[[ Given information, beginning ]]

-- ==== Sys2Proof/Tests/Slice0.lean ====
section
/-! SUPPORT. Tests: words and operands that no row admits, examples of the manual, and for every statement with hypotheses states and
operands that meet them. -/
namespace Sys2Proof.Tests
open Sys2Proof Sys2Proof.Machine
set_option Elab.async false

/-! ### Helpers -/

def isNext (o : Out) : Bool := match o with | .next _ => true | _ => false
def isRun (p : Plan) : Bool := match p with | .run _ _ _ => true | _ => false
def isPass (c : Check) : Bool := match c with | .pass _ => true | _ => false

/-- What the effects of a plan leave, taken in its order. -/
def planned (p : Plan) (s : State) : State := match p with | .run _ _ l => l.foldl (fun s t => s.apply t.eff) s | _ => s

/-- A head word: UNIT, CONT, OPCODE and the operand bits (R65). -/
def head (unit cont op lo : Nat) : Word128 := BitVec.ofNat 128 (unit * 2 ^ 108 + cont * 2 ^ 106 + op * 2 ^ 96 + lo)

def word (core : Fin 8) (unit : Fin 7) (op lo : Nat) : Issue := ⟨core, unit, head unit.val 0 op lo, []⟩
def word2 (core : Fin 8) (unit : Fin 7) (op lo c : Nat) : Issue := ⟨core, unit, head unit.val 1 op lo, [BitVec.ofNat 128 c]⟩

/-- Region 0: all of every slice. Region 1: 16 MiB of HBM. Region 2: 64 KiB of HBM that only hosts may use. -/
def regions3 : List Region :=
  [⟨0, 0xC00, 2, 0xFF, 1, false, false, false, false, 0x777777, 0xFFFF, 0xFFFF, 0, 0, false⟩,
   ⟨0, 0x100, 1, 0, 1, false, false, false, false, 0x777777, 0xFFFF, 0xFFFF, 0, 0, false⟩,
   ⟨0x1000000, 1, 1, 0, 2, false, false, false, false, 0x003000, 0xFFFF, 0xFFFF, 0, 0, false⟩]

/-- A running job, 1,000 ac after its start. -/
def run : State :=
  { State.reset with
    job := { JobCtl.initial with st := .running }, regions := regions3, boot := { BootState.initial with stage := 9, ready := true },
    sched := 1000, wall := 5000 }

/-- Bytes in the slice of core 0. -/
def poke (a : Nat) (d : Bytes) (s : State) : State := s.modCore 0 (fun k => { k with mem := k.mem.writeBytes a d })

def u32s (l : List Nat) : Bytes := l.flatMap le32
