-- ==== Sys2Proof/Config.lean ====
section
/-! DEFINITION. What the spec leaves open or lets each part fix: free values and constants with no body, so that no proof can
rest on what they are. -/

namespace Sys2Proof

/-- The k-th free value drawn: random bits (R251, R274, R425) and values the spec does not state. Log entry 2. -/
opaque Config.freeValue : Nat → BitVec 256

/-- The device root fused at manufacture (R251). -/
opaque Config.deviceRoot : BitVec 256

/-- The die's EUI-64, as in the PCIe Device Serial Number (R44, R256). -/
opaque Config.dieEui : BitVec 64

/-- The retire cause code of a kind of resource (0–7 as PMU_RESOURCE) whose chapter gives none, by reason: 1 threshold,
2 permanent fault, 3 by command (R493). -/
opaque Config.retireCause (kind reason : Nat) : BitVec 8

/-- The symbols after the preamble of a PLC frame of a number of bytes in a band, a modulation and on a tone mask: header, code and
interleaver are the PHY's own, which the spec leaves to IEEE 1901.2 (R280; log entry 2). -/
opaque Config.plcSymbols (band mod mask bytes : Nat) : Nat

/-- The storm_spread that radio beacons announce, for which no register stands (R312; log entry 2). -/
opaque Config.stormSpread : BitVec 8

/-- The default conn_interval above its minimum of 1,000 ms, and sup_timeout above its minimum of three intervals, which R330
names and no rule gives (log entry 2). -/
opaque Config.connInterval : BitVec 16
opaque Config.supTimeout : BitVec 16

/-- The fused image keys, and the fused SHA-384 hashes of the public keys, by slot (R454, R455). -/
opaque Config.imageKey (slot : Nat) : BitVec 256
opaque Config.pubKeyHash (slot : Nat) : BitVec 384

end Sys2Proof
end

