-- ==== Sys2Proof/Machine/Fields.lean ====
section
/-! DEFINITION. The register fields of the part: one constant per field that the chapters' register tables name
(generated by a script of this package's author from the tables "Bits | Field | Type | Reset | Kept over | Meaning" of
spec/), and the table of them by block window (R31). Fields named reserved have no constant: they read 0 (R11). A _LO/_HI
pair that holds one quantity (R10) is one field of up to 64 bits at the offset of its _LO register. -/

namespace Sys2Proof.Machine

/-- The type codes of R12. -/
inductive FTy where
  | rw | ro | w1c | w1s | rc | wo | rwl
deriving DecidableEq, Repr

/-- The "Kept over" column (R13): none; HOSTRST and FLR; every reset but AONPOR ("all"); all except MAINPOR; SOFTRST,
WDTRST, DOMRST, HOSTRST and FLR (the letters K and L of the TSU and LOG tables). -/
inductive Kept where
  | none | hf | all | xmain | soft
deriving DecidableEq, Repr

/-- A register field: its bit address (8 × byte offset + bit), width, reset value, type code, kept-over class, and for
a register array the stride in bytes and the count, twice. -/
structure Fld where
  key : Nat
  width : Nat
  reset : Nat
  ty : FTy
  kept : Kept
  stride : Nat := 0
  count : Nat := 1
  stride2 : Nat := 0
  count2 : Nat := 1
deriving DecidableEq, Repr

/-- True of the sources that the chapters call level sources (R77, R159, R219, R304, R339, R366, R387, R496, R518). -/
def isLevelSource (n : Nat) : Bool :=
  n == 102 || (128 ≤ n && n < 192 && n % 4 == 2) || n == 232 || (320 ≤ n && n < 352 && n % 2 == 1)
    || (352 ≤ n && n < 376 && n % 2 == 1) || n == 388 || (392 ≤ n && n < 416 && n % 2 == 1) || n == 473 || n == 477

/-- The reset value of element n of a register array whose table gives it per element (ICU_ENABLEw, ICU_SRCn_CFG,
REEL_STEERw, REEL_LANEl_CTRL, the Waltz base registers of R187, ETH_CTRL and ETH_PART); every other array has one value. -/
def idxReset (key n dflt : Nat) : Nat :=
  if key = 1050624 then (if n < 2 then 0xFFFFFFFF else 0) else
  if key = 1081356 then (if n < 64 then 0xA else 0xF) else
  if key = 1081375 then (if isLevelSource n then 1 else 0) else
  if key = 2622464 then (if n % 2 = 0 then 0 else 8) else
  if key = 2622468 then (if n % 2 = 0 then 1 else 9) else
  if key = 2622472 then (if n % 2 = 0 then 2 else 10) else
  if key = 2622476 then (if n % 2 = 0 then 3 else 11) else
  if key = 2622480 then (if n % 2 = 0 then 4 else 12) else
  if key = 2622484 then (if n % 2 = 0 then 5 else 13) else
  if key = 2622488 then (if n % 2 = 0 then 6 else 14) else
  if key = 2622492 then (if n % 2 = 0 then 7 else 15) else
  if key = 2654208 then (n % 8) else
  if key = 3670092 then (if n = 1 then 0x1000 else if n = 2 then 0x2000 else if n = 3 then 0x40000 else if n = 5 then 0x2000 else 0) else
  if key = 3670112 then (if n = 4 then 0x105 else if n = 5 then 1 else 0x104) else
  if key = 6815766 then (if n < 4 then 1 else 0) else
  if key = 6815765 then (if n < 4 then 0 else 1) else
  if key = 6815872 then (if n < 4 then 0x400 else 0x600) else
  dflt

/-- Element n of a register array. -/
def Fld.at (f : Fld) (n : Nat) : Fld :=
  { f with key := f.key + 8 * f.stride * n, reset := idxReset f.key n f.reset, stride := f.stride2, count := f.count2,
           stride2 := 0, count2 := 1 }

[[ Given information, end ]]

After reading the records above, say how many lines hold the string "Bool", using only a number.

4